We comply with the provisions of Art. 32 GDPR and implement appropriate technical and organisational security measures to ensure the confidentiality and security of your personal data. Please note that no security measures are perfect or impenetrable, and information you send to us may also be exposed to risks during transmission. We recommend that you do not use unsecured channels when transmitting sensitive or confidential information.

9. Third-party websites and links

Our website and shop may contain links to third-party websites or online platforms. If you follow such links, you should review their privacy and security policies as well as other terms and conditions. We provide no guarantee and accept no responsibility for the privacy or security of such websites, including the accuracy, completeness or reliability of the information contained therein.

10. Children's data

Our services are not intended for use by children, and we do not knowingly collect personal data from children who have not yet reached the age of majority in their country. If you are the parent or guardian of a child who has provided us with their personal data, you may contact us using the contact details below to request deletion of that data.

11. Your rights (data subject rights)

You have the following rights with regard to your personal data:

• Right of access: You have the right to request access to the personal data we hold about you.
• Right to rectification: You have the right to request the correction of inaccurate personal data.
• Right to erasure ("right to be forgotten"): You have the right to request the deletion of your personal data.
• Right to data portability: You have the right to receive a copy of your data in a structured, commonly used and machine-readable format.
• Right to restriction of processing: You have the right, under certain conditions, to request the restriction of the processing of your data.
• Right to object: You have the right to object to the processing of your data at any time where there are grounds arising from your particular situation.
• Withdrawal of consent: Where we rely on your consent for processing, you have the right to withdraw it at any time with effect for the future. Withdrawal does not affect the lawfulness of processing carried out prior to withdrawal.
• Managing communication preferences: You may object to receiving promotional e-mails at any time by using the unsubscribe link in our e-mails.

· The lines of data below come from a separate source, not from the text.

-- ==== Sys2Proof/Machine/Tick.lean ====
section
/-!
DEFINITION. The tick: what a sample period, a tick start and a guard start do to every block,
and how the tick starts and stops (chapter "The Engine, the Tick and the Map", R19 to R30, R42).
-/
namespace Sys2Proof.Machine

/-! ### TICK_CFG -/

/-- A write of LEN and RATE: an accepted change of rate recomputes what depends on it, and
DUO_TIMEOUT is checked again (R19, R512, notes to R403). -/
def Engine.tickCfgSet (e : Engine) (by_ : Sender) (v : Word) : Engine :=
  let t := e.tickCfgWrite by_ v
  let t := if t.get TICK_CFG_RATE = e.get TICK_CFG_RATE then t else t.limRate
  if t.get TICK_CFG_RATE = e.get TICK_CFG_RATE ∧ t.get TICK_CFG_LEN = e.get TICK_CFG_LEN then t
  else t.timeoutCheck

/-- TICK_CFG_WRITE. -/
def execTickCfgWrite (by_ : Sender) (v : Word) (s : State) : Out :=
  s.eff fun e => e.rowWrite by_ [(TICK_CFG, v)] fun e =>
    e.tickCfgSet by_ v

/-- Every block checks its configuration against the capacities of the rate (R41, R42). -/
def Engine.capacityCheck (e : Engine) : Engine :=
  (((((e.routeCapacity.sumxCapacity).eqaCapacity).sapCapacity).madiCapacity).flowCapacity)

/-- RUN set: refused in RETIRED and INVALID (R641) and after a thermal safe stop (R681); from
STOPPED the tick starts at the next sample period, once the PLL is LOCKED (R27, R42, R74). -/
def Engine.tickRun (e : Engine) (by_ : Sender) (v : Word) : Engine :=
  if e.lc = 3 ∨ e.lc = 7 ∨ e.on ADAPT_STATUS_STOPPED = true then e.raise (sysEvt 0x02 .warn by_.hm v.toNat 0)
  else if e.stopped = false ∨ e.on TICK_CFG_RUN = true then e
  else
    let e := (e.put TICK_CFG_RUN 1).capacityCheck
    if e.get CLK_STATUS_STATE = 2 then e.updTick fun t => { t with startReq := true }
    else e.updTick fun t => { t with heldRun := true }

/-- TICK_RUN_START. -/
def execTickRunStart (by_ : Sender) (s : State) : Out :=
  s.eff fun e => e.rowWrite by_ [(TICK_CFG, e.rd TICK_CFG ||| 0x100#32)] fun e =>
    e.tickRun by_ (e.rd TICK_CFG ||| 0x100#32)

/-- A write of TICK_CFG: LEN and RATE, then RUN. -/
def Engine.tickCfgReg (e : Engine) (by_ : Sender) (v : Word) : Engine :=
  let e := e.tickCfgSet by_ v
  if bitOf v 8 then e.tickRun by_ v
  else if e.on TICK_CFG_RUN then e.tickStopReq else e

/-! ### Sample periods -/

/-- The ESC at which a stop or a safe stop in progress holds (R28, R72). -/
def Engine.holdEsc (e : Engine) : Option Nat :=
  if e.tick.safeStop then some e.tick.safeHold else e.tick.stopG.map fun g => stopHold g e.nSamp

/-- The sample of the current ESC is gathered: its block begins before a stop (R28). -/
def Engine.gathers (e : Engine) : Bool :=
  match e.tick.stopG with
  | some g => decide (e.tick.esc < g)
  | none => true

/-- What the last block with this sample's place left there is cleared: the samples of ports and
network channels are those of this ESC alone. -/
def Engine.clearPorts (e : Engine) (s : Nat) : Engine :=
  let base := (smpKey (s / e.nSamp) 0 0) / 262144
  let j := s % e.nSamp
  e.updAudio fun a => { a with smp := a.smp.filter fun c =>
    !(c.1 / 262144 == base && c.1 % 32 == j
      && (decide (c.1 / 32 % 8192 < 0x1000) || decide (0x1800 ≤ c.1 / 32 % 8192))) }

/-- The tick starts: GATHER of the next block begins, from the held ESC (R27, R45); the first
latch derives the media clock count anew (R132). -/
def Engine.tickBegin (e : Engine) : Engine :=
  let e := e.putB TICK_CFG_STOPPED false
  let b := e.block
  let e := e.updTick fun t => { t with
    startReq := false, stopG := none, safeStop := false, muted := false, started := none,
    guardBlk := none, firstBlk := b, cutNext := b, discard := [] }
  let e := (e.updTime fun t => { t with rederive := true }).putB TIME_STATUS_MCC_VALID false
  (e.updDuo fun d => { d with outOff := false }).raise
    (sysEvt 0x04 .note 0xFF (e.tick.esc % 2 ^ 32) (e.tick.esc / 2 ^ 32))

/-- SAMPLE_PERIOD: a sample edge (R24, R27, R28). The samples of the ESC in progress are
gathered, outputs and generators advance by one, and the ESC advances unless it holds; `mic` is
the microphone converter's 24-bit sample. No edge comes in LISTEN or without a crystal. -/
def Engine.samplePeriod (e : Engine) (mic : Word) : Engine :=
  let s := e.tick.esc
  if e.mode = 2 ∨ e.on CLK_STATUS_XFAIL = true then e
  else if e.stopped then
    let e := if e.tick.startReq then e.tickBegin else e
    ((e.cueSample s mic).gpioDue false s).refSample
  else
    let e := if e.gathers then (((e.clearPorts s).sapGather s).madiGather 0 s).madiGather 1 s else e
    let e := (e.cueSample s mic).mediaPlay s
    let e := (e.gpioDue false s).refSample
    let held := match e.holdEsc with | some h => decide (h ≤ s) | none => false
    if held then e else e.updTick fun t => { t with esc := s + 1 }

def execSamplePeriod (mic : Word) (s : State) : Out := s.eff fun e => e.samplePeriod mic

/-- TICK_STOP_HOLD: the drain, or a safe stop, has reached the ESC that holds (R28, R72). -/
def Engine.stopHoldNow (e : Engine) : Engine :=
  if e.stopped then e
  else match e.holdEsc with
    | some h => if h ≤ e.tick.esc then e.tickHold (e.tick.stopG.getD h) else e
    | none => e

def execTickStopHold (s : State) : Out := s.eff Engine.stopHoldNow

/-! ### Tick start (R20) -/

/-- Block `b` was gathered since the tick last started, and no relock discards it. -/
def Engine.blockKept (e : Engine) (b : Nat) : Bool :=
  decide (e.tick.firstBlk ≤ b) && !e.tick.discard.contains b
    && (match e.tick.stopG with | some g => decide (b * e.nSamp < g) | none => true)

/-- SCATTER's values of block `b` handed to the ports. -/
def Engine.scatterAll (e : Engine) (b : Nat) : Engine :=
  (((e.scatter b).sapScatter b).madiScatter b).mediaScatter b

/-- What a relock does at a tick start; entering step 2, the block in SCATTER is faded even when
its outputs were taken before the commit (R60). -/
def Engine.relockStep (e : Engine) : Engine :=
  let was := e.clk.relock.map Relock.step
  let t := e.refWatch e.relockTick
  if was = some 1 ∧ t.clk.relock.map Relock.step = some 2 ∧ 2 ≤ e.block
      ∧ e.tick.guardBlk = some (e.block - 2) then t.scatterAll (e.block - 2)
  else t

/-- Block `b` enters COMPUTE: its actions have fired and swaps apply before the level; inputs
reach the paths and standing tasks are armed (R140 to R143, R284, R382, R523, R667, R685). -/
def Engine.computeEnter (e : Engine) (b : Nat) : Engine :=
  let e := if e.tick.cutNext ≤ b then e.taqCutoffOf b else e
  let e := ((e.taqDrain b).adaptTick).quarTick (b * e.nSamp)
  if e.computeSuspended || !e.blockKept b then e
  else (((e.patchCheck.mirrorTick b).pathInputs b).schedTick b)

/-- TICK_START: at the first sample of block k, block k is latched, block k − 1 enters COMPUTE
and the pair exchanges heartbeats and digests. -/
def Engine.tickStart (e : Engine) : Engine :=
  let k := e.block
  if e.stopped || e.tick.esc % e.nSamp != 0 || e.tick.started == some k then e
  else
    let e := e.updTick fun t => { t with started := some k, startCyc := e.now }
    let e := e.updPwr fun p => { p with rise := 0 }
    let e := ((e.relockStep.timeLatch k).mediaLatch k).taqLatch
    let e := if 1 ≤ k ∧ e.tick.firstBlk ≤ k - 1 then e.computeEnter (k - 1) else e.adaptTick
    let e := e.duoTick.resetAnnounce.ringTick
    ((e.routePrune k).sumxPrune k).safePrune k

def execTickStart (s : State) : Out := s.eff Engine.tickStart

/-- GUARD_START: SCATTER takes the outputs of the block in COMPUTE (R22, R23, R286, R287, R400,
R424, R525). A block that a relock discards raises no miss (R60). -/
def Engine.guardStart (e : Engine) : Engine :=
  match e.tick.started with
  | none => e
  | some k =>
    let b := k - 1
    if e.stopped || k == 0 || decide (b < e.tick.firstBlk) || e.tick.guardBlk == some b then e
    else
      let kept := e.blockKept b
      let e := e.updTick fun t => { t with guardBlk := some b }
      let e := ((e.takeOutputs b).scatterAll b)
      let e := if kept then e.schedGuard b else e
      (((e.tapUpdate b).loudBlockIn b).safeGuard b).digestBlock b

def execGuardStart (s : State) : Out := s.eff Engine.guardStart

end Sys2Proof.Machine
end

These rights are not absolute and may only apply in certain circumstances. We may refuse your request to the extent permitted by law and may need to verify your identity before processing your request. You may, in accordance with applicable law, designate an authorised agent to submit requests on your behalf.

Further information on how Shopify uses your personal data and what rights you have can be found at https://privacy.shopify.com/en.

12. Complaints

If you have complaints about how we process your personal data, please contact us using the contact details provided below.

You also have the right to lodge a complaint with the competent supervisory authority.

In Austria, this is:

Austrian Data Protection Authority
Barichgasse 40-42, 1030 Vienna
E-mail: dsb@dsb.gv.at

If you are resident in Germany, you may also contact the competent German state data protection authority. A current overview can be found at:
https://www.bfdi.bund.de/DE/Infothek/Anschriften_Links/anschriften_links-node.html

For the European Economic Area, a list of competent data protection supervisory authorities is available at:
https://edpb.europa.eu/about-edpb/about-edpb/members_de

13. Changes to this Privacy Policy

We may update this Privacy Policy from time to time to reflect changes in our practices or for other operational, legal or regulatory reasons. We will publish the revised Privacy Policy on our website and update the date accordingly. We recommend checking the current version regularly.

14. Contact

If you have any questions about our data protection practices or this Privacy Policy, or if you wish to exercise any of your rights, please contact us:

Neworn GmbH
Spitalgasse 27/13, 1090 Vienna, Austria
Phone: 0043 664 4846256
E-mail: info@neworn.com

For the purposes of applicable data protection laws, we are the data controller for your personal data.